### [Required work]
Report every line of the listing below in which the string "binPoison" appears.

### [Data records]

----

def servers1 : Node := mt (.binadd (ga .i32 0#3 false 0#2 (waveFmt 2))) (a := [dat 4096]) (c := [dat 5])
def servers2 : Node := mt (.binadd (ga .i32 0#3 false 0#2 (waveFmt 2))) (a := [dat 8192]) (c := [dat 5])
def servers3 : Node := mt (.binadd (ga .i32 0#3 false 0#2 (waveFmt 2))) (a := [dat 4096]) (c := [bad])
def servers4 : Node := mt (.binadd (ga .i32 0#3 false 0#2 (waveFmt 2))) (a := [bad]) (c := [dat 1])
def servers5 : Node := mt (.binadd (ga .i32 0#3 false 0#2 (waveFmt 2))) (a := [mk3]) (c := [mk3])
def servers6 : Node := mt (.rangeInit (ga .i32 0#3 false 1#2 3#26)) (a := [dat 0]) (b := [dat 9])
def servers7 : Node := mt (.rangeInit (ga .i32 0#3 false 1#2 3#26)) (a := [bad]) (b := [dat 9])
def servers8 : Node := mt (.rangeInit (ga .i32 0#3 false 1#2 3#26)) (a := [bad]) (b := [dat 9])
def servers9 : Node := mt (.rangeInit (ga .i32 0#3 false 1#2 3#26)) (a := [mk3]) (b := [mk3])
def servers10 : Node := mt (.rangePull (ga .i32 0#3 false 0#2 67#26)) (a := [dat 0])
def servers11 : Node := mt (.rangePull (ga .i32 0#3 false 0#2 67#26)) (a := [mk3])
def servers12 : Node := mt (.fence (ga .tok 2#3 false 0#2 (waveFmt 0))) (a := [dat 0])
def servers13 : Node := mt (.fence (ga .tok 2#3 false 0#2 (waveFmt 0))) (a := [mk3])
theorem witness_range_nodes (h : memFires Serves) :
    (∃ t, exec (.binadd (ga .i32 0#3 false 0#2 (waveFmt 2))) (strState (strPlane servers1) 0#8) = .next t) ∧
    (∃ t, exec (.binadd (ga .i32 0#3 false 0#2 (waveFmt 2))) (strState (strPlane servers2) 0#8) = .next t) ∧
    (∃ t, exec (.binadd (ga .i32 0#3 false 0#2 (waveFmt 2))) (strState (strPlane servers3) 0x80#8) = .next t) ∧
    (∃ t, exec (.binadd (ga .i32 0#3 false 0#2 (waveFmt 2))) (strState (strPlane servers4) 0#8) = .next t) ∧
    (∃ t, exec (.binadd (ga .i32 0#3 false 0#2 (waveFmt 2))) (strState (strPlane servers5) 0#8) = .next t) ∧
    (∃ t, exec (.rangeInit (ga .i32 0#3 false 1#2 3#26)) (strState (strPlane servers6) 0#8) = .next t) ∧
    (∃ t, exec (.rangeInit (ga .i32 0#3 false 1#2 3#26)) (strState (strPlane servers7) 0#8) = .next t) ∧
    (∃ t, exec (.rangeInit (ga .i32 0#3 false 1#2 3#26)) (strState (strPlane servers8) 0x80#8) = .next t) ∧
    (∃ t, exec (.rangeInit (ga .i32 0#3 false 1#2 3#26)) (strState (strPlane servers9) 0#8) = .next t) ∧
    (∃ t, exec (.rangePull (ga .i32 0#3 false 0#2 67#26)) (strState (strPlane servers10) 0#8) = .next t) ∧
    (∃ t, exec (.rangePull (ga .i32 0#3 false 0#2 67#26)) (strState (strPlane servers11) 0#8) = .next t) ∧
    (∃ t, exec (.fence (ga .tok 2#3 false 0#2 (waveFmt 0))) (strState (strPlane servers12) 0#8) = .next t) ∧
    (∃ t, exec (.fence (ga .tok 2#3 false 0#2 (waveFmt 0))) (strState (strPlane servers13) 0#8) = .next t) :=
  ⟨answers (str h (ga .i32 0#3 false 0#2 (waveFmt 2)) (.bin (x := siteOf servers1 (ga .i32 0#3 false 0#2 (waveFmt 2))) (bin := 1) (t := dat 5) ⟨addr_data rfl rfl, rfl, rfl, nofun, rfl⟩ rfl) rfl rfl rfl rfl),
   answers (str h (ga .i32 0#3 false 0#2 (waveFmt 2)) (.binOutside (x := siteOf servers2 (ga .i32 0#3 false 0#2 (waveFmt 2))) (t := dat 5) (c := 0x14) (addr_data rfl rfl) rfl rfl nofun rfl) rfl rfl rfl rfl),
   answers (str h (ga .i32 0#3 false 0#2 (waveFmt 2)) (.binPoison (x := siteOf servers3 (ga .i32 0#3 false 0#2 (waveFmt 2)) 0x80#8) (hs := [dat 4096, bad]) rfl rfl (.inr ⟨rfl, rfl⟩)) rfl rfl rfl rfl),
   answers (str h (ga .i32 0#3 false 0#2 (waveFmt 2)) (.binPoison (x := siteOf servers4 (ga .i32 0#3 false 0#2 (waveFmt 2))) (hs := [bad, dat 1]) rfl rfl (.inl rfl)) rfl rfl rfl rfl),
   answers (str h (ga .i32 0#3 false 0#2 (waveFmt 2)) (.binMarker (x := siteOf servers5 (ga .i32 0#3 false 0#2 (waveFmt 2))) rfl (Marked.joined (x := siteOf servers5 (ga .i32 0#3 false 0#2 (waveFmt 2))) (hs := [mk3, mk3]) rfl rfl rfl)) rfl rfl rfl rfl),
   answers (str h (ga .i32 0#3 false 1#2 3#26) (.rangeInit (x := siteOf servers6 (ga .i32 0#3 false 1#2 3#26)) rfl rfl) rfl rfl rfl rfl),
   answers (str h (ga .i32 0#3 false 1#2 3#26) (.rangePoison (x := siteOf servers7 (ga .i32 0#3 false 1#2 3#26)) (hs := [bad, dat 9]) rfl rfl rfl rfl) rfl rfl rfl rfl),
   answers (str h (ga .i32 0#3 false 1#2 3#26) (.rangeTrap (x := siteOf servers8 (ga .i32 0#3 false 1#2 3#26) 0x80#8) (hs := [bad, dat 9]) rfl rfl rfl rfl) rfl rfl rfl rfl),
   answers (str h (ga .i32 0#3 false 1#2 3#26) (.rangeMarker (x := siteOf servers9 (ga .i32 0#3 false 1#2 3#26)) (Marked.joined (x := siteOf servers9 (ga .i32 0#3 false 1#2 3#26)) (hs := [mk3, mk3]) rfl rfl rfl)) rfl rfl rfl rfl),
   answers (str h (ga .i32 0#3 false 0#2 67#26) (.pull (x := siteOf servers10 (ga .i32 0#3 false 0#2 67#26)) rfl rfl) rfl rfl rfl rfl),
   answers (str h (ga .i32 0#3 false 0#2 67#26) (.pullMarker (x := siteOf servers11 (ga .i32 0#3 false 0#2 67#26)) (Marked.joined (x := siteOf servers11 (ga .i32 0#3 false 0#2 67#26)) (hs := [mk3]) rfl rfl rfl)) rfl rfl rfl rfl),
   answers (str h (ga .tok 2#3 false 0#2 (waveFmt 0)) (.fence (x := siteOf servers12 (ga .tok 2#3 false 0#2 (waveFmt 0))) rfl rfl) rfl rfl rfl rfl),
   answers (str h (ga .tok 2#3 false 0#2 (waveFmt 0)) (.fenceMarker (x := siteOf servers13 (ga .tok 2#3 false 0#2 (waveFmt 0))) rfl rfl) rfl rfl rfl rfl)⟩

def generators1 : Node := mt (.agen (ga .addr 0#3 false 0#2 (waveFmt 0))) (a := [dat 32])
def generators2 : Node := mt (.agen (ga .addr 0#3 false 0#2 (waveFmt 0))) (a := [dat 32]) (st := .agen [0#64, 0x0000000100000001#64, 1#64, 0#64] 0)
def generators3 : Node := mt (.agen (ga .i32 1#3 false 0#2 (waveFmt 0))) (a := [dat 32]) (st := .agen [0#64, 0x0000000100000001#64, 1#64, 0#64] 0)
def generators4 : Node := mt (.agen (ga .tok 2#3 false 0#2 (waveFmt 0))) (a := [dat 32]) (st := .agen [0#64, 0x0000000100000001#64, 1#64, 0#64] 0)
def generators5 : Node := mt (.agen (ga .tok 3#3 false 0#2 (waveFmt 0))) (a := [dat 32]) (st := .agen [0#64, 0x0000000100000001#64, 1#64, 0#64] 0)
def generators6 : Node := mt (.agen (ga .tok 4#3 false 0#2 (waveFmt 0))) (a := [dat 32]) (c := [bad]) (st := .agen [0#64, 0x0000000100000001#64, 1#64, 0#64] 0)
def generators7 : Node := mt (.agen (ga .tok 5#3 false 0#2 (waveFmt 0))) (a := [dat 32]) (c := [.beat (List.replicate 32 1#32)]) (st := .agen [0#64, 0x0000000100000001#64, 1#64, 0#64] 0)
def generators8 : Node := mt (.agen (ga .addr 0#3 false 1#2 (waveFmt 0))) (a := [dat 32]) (st := .agen [0#64, 0x0000000100000001#64, 1#64, 0#64] 1)
def generators9 : Node := mt (.agen (ga .addr 0#3 false 1#2 (waveFmt 0))) (a := [dat 32]) (st := .agen [0#64, 0x0000000100000001#64, 1#64, 0#64] 2)
def generators10 : Node := mt (.agen (ga .addr 0#3 false 1#2 (waveFmt 0))) (a := [dat 32]) (st := .agen [0#64, 0x0000000100000001#64, 1#64, 0#64] 3)
theorem witness_generators (h : agenFires) :
    (∃ t, exec (.agen (ga .addr 0#3 false 0#2 (waveFmt 0))) (strState (strPlane generators1) 0#8) = .next t) ∧
    (∃ t, exec (.agen (ga .addr 0#3 false 0#2 (waveFmt 0))) (strState (strPlane generators2) 0#8) = .next t) ∧
    (∃ t, exec (.agen (ga .i32 1#3 false 0#2 (waveFmt 0))) (strState (strPlane generators3) 0#8) = .next t) ∧
    (∃ t, exec (.agen (ga .tok 2#3 false 0#2 (waveFmt 0))) (strState (strPlane generators4) 0#8) = .next t) ∧
    (∃ t, exec (.agen (ga .tok 3#3 false 0#2 (waveFmt 0))) (strState (strPlane generators5) 0#8) = .next t) ∧
    (∃ t, exec (.agen (ga .tok 4#3 false 0#2 (waveFmt 0))) (strState (strPlane generators6) 0#8) = .next t) ∧
    (∃ t, exec (.agen (ga .tok 5#3 false 0#2 (waveFmt 0))) (strState (strPlane generators7) 0#8) = .next t) ∧
    (∃ t, exec (.agen (ga .addr 0#3 false 1#2 (waveFmt 0))) (strState (strPlane generators8) 0#8) = .next t) ∧
    (∃ t, exec (.agen (ga .addr 0#3 false 1#2 (waveFmt 0))) (strState (strPlane generators9) 0#8) = .next t) ∧
    (∃ t, exec (.agen (ga .addr 0#3 false 1#2 (waveFmt 0))) (strState (strPlane generators10) 0#8) = .next t) :=
  ⟨answers (agen h (ga .addr 0#3 false 0#2 (waveFmt 0)) (.reads (x := siteOf generators1 (ga .addr 0#3 false 0#2 (waveFmt 0))) (raw := [0#64, 0x0000000100000001#64, 1#64, 0#64]) nofun (addr_data rfl rfl) (by decide) rfl (by decide) (by decide)) rfl rfl rfl rfl nofun),
   answers (agen h (ga .addr 0#3 false 0#2 (waveFmt 0)) (.address (x := siteOf generators2 (ga .addr 0#3 false 0#2 (waveFmt 0))) (hs := [dat 32]) rfl rfl (NestAt.element (d := nestOf [0#64, 0x0000000100000001#64, 1#64, 0#64]) (mk := false) (i0 := 0) (i1 := 0) (i2 := 0) (by decide) (by decide) (by decide)) rfl) rfl rfl rfl rfl nofun),
   answers (agen h (ga .i32 1#3 false 0#2 (waveFmt 0)) (.load (x := siteOf generators3 (ga .i32 1#3 false 0#2 (waveFmt 0))) (hs := [dat 32]) rfl rfl (NestAt.element (d := nestOf [0#64, 0x0000000100000001#64, 1#64, 0#64]) (mk := false) (i0 := 0) (i1 := 0) (i2 := 0) (by decide) (by decide) (by decide)) rfl (Probed.leaves (x := siteOf generators3 (ga .i32 1#3 false 0#2 (waveFmt 0))) rfl (by decide))) rfl rfl rfl rfl nofun),
   answers (agen h (ga .tok 2#3 false 0#2 (waveFmt 0)) (.source (x := siteOf generators4 (ga .tok 2#3 false 0#2 (waveFmt 0))) (hs := [dat 32]) rfl rfl (NestAt.element (d := nestOf [0#64, 0x0000000100000001#64, 1#64, 0#64]) (mk := false) (i0 := 0) (i1 := 0) (i2 := 0) (by decide) (by decide) (by decide)) (.inl ⟨rfl, rfl⟩) (Probed.leaves (x := siteOf generators4 (ga .tok 2#3 false 0#2 (waveFmt 0))) rfl (by decide))) rfl rfl rfl rfl nofun),
   answers (agen h (ga .tok 3#3 false 0#2 (waveFmt 0)) (.source (x := siteOf generators5 (ga .tok 3#3 false 0#2 (waveFmt 0))) (hs := [dat 32]) rfl rfl (NestAt.element (d := nestOf [0#64, 0x0000000100000001#64, 1#64, 0#64]) (mk := false) (i0 := 0) (i1 := 0) (i2 := 0) (by decide) (by decide) (by decide)) (.inr ⟨rfl, rfl⟩) (Probed.leaves (x := siteOf generators5 (ga .tok 3#3 false 0#2 (waveFmt 0))) rfl (by decide))) rfl rfl rfl rfl nofun),
   answers (agen h (ga .tok 4#3 false 0#2 (waveFmt 0)) (.sink (x := siteOf generators6 (ga .tok 4#3 false 0#2 (waveFmt 0))) (hs := [dat 32]) rfl rfl (NestAt.element (d := nestOf [0#64, 0x0000000100000001#64, 1#64, 0#64]) (mk := false) (i0 := 0) (i1 := 0) (i2 := 0) (by decide) (by decide) (by decide)) (.inl ⟨rfl, rfl⟩) rfl rfl (Probed.leaves (x := siteOf generators6 (ga .tok 4#3 false 0#2 (waveFmt 0))) rfl (by decide))) rfl rfl rfl rfl nofun),
   answers (agen h (ga .tok 5#3 false 0#2 (waveFmt 0)) (.sink (x := siteOf generators7 (ga .tok 5#3 false 0#2 (waveFmt 0))) (hs := [dat 32]) rfl rfl (NestAt.element (d := nestOf [0#64, 0x0000000100000001#64, 1#64, 0#64]) (mk := false) (i0 := 0) (i1 := 0) (i2 := 0) (by decide) (by decide) (by decide)) (.inr ⟨rfl, rfl⟩) rfl rfl (Probed.leaves (x := siteOf generators7 (ga .tok 5#3 false 0#2 (waveFmt 0))) rfl (by decide))) rfl rfl rfl rfl nofun),
   answers (agen h (ga .addr 0#3 false 1#2 (waveFmt 0)) (.marker (x := siteOf generators8 (ga .addr 0#3 false 1#2 (waveFmt 0))) (hs := [dat 32]) rfl rfl (by decide) (NestAt.line (d := nestOf [0#64, 0x0000000100000001#64, 1#64, 0#64]) (mk := true) (i1 := 0) (i2 := 0) rfl (by decide) (by decide)) (by decide)) rfl rfl rfl rfl nofun),
   answers (agen h (ga .addr 0#3 false 1#2 (waveFmt 0)) (.marker (x := siteOf generators9 (ga .addr 0#3 false 1#2 (waveFmt 0))) (hs := [dat 32]) rfl rfl (by decide) (NestAt.page (d := nestOf [0#64, 0x0000000100000001#64, 1#64, 0#64]) (mk := true) (i2 := 0) rfl (by decide)) (by decide)) rfl rfl rfl rfl nofun),
   answers (agen h (ga .addr 0#3 false 1#2 (waveFmt 0)) (.volume (x := siteOf generators10 (ga .addr 0#3 false 1#2 (waveFmt 0))) (hs := [dat 32]) rfl rfl (by decide) (NestAt.volume (d := nestOf [0#64, 0x0000000100000001#64, 1#64, 0#64]) (mk := true) rfl)) rfl rfl rfl rfl nofun)⟩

----

### [Finished exercise]
   answers (str h (ga .i32 0#3 false 0#2 (waveFmt 2)) (.binPoison (x := siteOf servers3 (ga .i32 0#3 false 0#2 (waveFmt 2)) 0x80#8) (hs := [dat 4096, bad]) rfl rfl (.inr ⟨rfl, rfl⟩)) rfl rfl rfl rfl),
   answers (str h (ga .i32 0#3 false 0#2 (waveFmt 2)) (.binPoison (x := siteOf servers4 (ga .i32 0#3 false 0#2 (waveFmt 2))) (hs := [bad, dat 1]) rfl rfl (.inl rfl)) rfl rfl rfl rfl),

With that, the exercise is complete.